------ Data listing
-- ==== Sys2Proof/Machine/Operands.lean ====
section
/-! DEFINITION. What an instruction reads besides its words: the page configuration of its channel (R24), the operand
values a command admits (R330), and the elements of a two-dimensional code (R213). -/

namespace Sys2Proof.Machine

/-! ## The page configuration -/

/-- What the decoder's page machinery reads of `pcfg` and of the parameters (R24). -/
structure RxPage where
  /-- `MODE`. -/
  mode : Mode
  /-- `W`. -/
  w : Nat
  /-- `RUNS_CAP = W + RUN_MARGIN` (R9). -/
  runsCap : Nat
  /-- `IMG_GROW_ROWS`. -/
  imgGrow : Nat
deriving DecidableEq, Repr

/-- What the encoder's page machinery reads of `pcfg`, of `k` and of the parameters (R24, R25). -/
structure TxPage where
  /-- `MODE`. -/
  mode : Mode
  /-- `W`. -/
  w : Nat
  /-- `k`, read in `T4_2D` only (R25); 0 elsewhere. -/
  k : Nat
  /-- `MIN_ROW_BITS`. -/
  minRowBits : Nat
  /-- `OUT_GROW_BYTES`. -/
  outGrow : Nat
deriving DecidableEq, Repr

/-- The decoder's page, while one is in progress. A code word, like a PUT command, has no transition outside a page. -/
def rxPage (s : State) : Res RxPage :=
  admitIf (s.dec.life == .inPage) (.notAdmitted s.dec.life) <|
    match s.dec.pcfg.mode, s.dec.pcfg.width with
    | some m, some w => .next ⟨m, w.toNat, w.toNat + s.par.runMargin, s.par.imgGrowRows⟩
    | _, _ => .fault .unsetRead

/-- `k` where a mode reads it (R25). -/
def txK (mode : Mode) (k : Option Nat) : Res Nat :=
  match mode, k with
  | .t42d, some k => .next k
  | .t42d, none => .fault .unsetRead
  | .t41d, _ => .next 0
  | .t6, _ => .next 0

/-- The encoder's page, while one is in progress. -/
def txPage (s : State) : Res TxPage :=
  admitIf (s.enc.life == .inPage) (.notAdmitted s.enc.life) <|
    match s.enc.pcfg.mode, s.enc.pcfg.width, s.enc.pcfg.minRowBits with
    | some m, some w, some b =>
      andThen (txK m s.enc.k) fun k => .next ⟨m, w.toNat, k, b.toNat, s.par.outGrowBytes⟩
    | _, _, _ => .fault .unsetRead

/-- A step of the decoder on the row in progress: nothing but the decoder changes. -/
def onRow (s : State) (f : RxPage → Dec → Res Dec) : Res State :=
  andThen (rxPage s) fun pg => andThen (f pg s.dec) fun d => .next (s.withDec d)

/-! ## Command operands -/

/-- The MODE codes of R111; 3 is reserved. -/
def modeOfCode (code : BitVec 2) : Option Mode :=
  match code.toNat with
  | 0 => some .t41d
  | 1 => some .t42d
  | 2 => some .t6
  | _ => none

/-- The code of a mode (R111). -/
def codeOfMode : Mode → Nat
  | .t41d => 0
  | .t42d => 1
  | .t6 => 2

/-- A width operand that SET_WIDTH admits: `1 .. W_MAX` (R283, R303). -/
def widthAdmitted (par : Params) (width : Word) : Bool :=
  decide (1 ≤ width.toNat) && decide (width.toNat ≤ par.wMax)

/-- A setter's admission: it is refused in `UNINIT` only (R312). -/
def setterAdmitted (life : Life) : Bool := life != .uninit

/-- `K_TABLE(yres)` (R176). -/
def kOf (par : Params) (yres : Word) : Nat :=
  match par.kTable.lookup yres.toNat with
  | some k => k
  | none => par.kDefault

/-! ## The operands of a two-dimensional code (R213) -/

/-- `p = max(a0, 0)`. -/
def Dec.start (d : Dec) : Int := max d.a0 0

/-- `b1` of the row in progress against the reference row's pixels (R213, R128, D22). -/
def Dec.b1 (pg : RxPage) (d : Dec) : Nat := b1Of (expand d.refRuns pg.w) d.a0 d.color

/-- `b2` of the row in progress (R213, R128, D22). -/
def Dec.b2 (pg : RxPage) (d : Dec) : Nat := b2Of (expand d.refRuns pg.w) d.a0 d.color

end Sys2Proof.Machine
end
------------
------ Data listing
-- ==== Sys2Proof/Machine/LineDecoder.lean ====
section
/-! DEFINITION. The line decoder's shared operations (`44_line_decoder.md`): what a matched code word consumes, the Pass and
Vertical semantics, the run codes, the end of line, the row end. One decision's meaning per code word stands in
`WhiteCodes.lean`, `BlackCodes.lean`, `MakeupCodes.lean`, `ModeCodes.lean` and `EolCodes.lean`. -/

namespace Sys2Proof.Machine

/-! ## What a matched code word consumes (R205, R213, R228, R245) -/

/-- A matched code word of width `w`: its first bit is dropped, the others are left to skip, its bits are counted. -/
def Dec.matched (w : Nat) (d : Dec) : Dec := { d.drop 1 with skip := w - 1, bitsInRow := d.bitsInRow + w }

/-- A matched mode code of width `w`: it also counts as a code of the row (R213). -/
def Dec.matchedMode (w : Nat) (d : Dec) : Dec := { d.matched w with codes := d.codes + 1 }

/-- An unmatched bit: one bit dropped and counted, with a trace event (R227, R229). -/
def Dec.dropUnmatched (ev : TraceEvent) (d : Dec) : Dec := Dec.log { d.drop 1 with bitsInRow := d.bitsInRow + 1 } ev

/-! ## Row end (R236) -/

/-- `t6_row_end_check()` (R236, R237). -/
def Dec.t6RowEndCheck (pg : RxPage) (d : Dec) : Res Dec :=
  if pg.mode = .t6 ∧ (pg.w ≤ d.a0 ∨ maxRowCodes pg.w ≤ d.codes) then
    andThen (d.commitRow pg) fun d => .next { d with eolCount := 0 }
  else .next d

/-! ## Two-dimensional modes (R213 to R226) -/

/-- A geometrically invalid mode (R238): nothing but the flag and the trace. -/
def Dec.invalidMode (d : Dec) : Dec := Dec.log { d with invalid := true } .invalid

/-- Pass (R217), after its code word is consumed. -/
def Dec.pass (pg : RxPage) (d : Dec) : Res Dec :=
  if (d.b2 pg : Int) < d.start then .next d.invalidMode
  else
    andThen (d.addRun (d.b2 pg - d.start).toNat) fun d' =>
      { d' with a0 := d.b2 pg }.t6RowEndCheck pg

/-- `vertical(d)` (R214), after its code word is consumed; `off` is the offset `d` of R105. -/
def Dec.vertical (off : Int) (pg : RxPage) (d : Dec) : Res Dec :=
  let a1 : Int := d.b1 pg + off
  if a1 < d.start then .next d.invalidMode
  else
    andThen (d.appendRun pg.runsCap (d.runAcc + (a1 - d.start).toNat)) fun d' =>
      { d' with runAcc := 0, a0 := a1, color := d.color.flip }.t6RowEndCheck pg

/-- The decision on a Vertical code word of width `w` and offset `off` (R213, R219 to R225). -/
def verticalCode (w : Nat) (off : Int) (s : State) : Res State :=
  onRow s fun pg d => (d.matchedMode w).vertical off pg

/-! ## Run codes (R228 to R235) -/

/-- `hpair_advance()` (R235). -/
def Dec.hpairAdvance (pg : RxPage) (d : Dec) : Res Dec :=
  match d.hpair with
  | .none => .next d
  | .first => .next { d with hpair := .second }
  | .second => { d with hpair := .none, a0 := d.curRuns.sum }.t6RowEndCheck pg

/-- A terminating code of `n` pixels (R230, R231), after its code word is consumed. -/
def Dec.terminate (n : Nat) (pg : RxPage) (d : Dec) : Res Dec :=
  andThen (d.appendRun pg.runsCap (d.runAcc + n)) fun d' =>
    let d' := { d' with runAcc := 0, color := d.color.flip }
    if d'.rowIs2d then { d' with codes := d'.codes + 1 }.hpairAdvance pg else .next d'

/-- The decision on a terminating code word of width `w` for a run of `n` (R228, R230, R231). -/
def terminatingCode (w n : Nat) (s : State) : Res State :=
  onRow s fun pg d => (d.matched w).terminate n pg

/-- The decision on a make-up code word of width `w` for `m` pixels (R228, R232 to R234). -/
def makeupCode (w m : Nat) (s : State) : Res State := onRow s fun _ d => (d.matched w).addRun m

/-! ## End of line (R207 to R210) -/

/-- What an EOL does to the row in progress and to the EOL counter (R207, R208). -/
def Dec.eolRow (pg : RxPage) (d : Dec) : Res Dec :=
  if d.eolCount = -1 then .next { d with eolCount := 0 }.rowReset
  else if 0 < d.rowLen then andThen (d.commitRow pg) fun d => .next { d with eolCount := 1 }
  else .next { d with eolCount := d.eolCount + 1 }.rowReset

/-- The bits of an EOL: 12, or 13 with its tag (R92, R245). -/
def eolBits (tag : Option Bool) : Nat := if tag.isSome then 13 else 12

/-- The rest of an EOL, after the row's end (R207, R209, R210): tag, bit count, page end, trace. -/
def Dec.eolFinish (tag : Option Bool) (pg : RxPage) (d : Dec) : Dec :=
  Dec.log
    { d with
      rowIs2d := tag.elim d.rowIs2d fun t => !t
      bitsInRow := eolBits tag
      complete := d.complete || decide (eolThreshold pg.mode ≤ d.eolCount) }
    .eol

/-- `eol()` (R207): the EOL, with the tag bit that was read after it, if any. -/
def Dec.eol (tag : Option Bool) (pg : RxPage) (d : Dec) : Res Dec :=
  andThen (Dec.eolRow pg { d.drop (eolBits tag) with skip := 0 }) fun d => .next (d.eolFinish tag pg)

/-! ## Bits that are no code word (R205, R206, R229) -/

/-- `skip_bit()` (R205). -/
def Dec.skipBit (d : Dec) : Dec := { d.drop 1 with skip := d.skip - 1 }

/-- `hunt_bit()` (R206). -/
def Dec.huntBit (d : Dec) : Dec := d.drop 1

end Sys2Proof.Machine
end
------------
------ Data listing
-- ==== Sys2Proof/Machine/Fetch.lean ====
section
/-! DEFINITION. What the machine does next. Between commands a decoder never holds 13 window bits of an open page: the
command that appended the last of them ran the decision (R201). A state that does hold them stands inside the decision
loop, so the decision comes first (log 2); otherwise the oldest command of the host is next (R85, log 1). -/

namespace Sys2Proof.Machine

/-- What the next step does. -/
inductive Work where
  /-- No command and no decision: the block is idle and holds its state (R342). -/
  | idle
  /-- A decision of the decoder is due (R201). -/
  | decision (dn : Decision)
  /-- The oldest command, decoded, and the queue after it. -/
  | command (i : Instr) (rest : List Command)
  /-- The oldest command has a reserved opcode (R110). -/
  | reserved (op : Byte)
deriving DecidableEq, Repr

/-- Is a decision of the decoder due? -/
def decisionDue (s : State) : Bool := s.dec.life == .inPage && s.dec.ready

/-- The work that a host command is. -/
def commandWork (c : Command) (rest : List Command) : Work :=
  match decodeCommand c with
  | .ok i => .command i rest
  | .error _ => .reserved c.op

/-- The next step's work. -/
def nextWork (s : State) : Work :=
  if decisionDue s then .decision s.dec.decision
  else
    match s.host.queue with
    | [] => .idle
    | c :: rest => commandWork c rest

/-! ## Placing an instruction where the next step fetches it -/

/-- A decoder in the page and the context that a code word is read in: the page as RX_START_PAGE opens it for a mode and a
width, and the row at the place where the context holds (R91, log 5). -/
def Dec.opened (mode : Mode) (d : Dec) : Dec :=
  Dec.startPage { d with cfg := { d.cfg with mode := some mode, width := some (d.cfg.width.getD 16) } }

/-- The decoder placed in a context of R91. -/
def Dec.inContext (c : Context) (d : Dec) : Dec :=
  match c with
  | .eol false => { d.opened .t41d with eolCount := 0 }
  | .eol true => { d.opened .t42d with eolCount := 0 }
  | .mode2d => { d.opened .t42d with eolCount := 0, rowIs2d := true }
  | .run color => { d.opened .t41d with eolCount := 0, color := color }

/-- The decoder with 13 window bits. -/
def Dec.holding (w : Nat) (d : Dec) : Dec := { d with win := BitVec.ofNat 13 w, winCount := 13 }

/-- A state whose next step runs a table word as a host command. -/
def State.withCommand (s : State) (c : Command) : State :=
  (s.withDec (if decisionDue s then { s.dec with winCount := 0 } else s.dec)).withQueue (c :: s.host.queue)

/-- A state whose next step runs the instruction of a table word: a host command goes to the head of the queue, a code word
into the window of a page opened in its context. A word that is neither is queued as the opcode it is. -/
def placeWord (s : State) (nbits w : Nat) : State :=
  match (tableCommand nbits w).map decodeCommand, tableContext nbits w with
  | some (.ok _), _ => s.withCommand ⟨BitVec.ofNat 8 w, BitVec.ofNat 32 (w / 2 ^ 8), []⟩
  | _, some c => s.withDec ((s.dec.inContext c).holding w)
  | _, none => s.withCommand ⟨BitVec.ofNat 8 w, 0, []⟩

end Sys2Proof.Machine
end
------------
## Exercise description
In the listing above, find the line with "-- ==== Sys2Proof/Machine/Operands.lean" and the line with "match s.dec.pcfg.mode, s.dec.pcfg.width", then print exactly those lines and every line between them.

## Response to this task
-- ==== Sys2Proof/Machine/Operands.lean ====
section
/-! DEFINITION. What an instruction reads besides its words: the page configuration of its channel (R24), the operand
values a command admits (R330), and the elements of a two-dimensional code (R213). -/

namespace Sys2Proof.Machine

/-! ## The page configuration -/

/-- What the decoder's page machinery reads of `pcfg` and of the parameters (R24). -/
structure RxPage where
  /-- `MODE`. -/
  mode : Mode
  /-- `W`. -/
  w : Nat
  /-- `RUNS_CAP = W + RUN_MARGIN` (R9). -/
  runsCap : Nat
  /-- `IMG_GROW_ROWS`. -/
  imgGrow : Nat
deriving DecidableEq, Repr

/-- What the encoder's page machinery reads of `pcfg`, of `k` and of the parameters (R24, R25). -/
structure TxPage where
  /-- `MODE`. -/
  mode : Mode
  /-- `W`. -/
  w : Nat
  /-- `k`, read in `T4_2D` only (R25); 0 elsewhere. -/
  k : Nat
  /-- `MIN_ROW_BITS`. -/
  minRowBits : Nat
  /-- `OUT_GROW_BYTES`. -/
  outGrow : Nat
deriving DecidableEq, Repr

/-- The decoder's page, while one is in progress. A code word, like a PUT command, has no transition outside a page. -/
def rxPage (s : State) : Res RxPage :=
  admitIf (s.dec.life == .inPage) (.notAdmitted s.dec.life) <|
    match s.dec.pcfg.mode, s.dec.pcfg.width with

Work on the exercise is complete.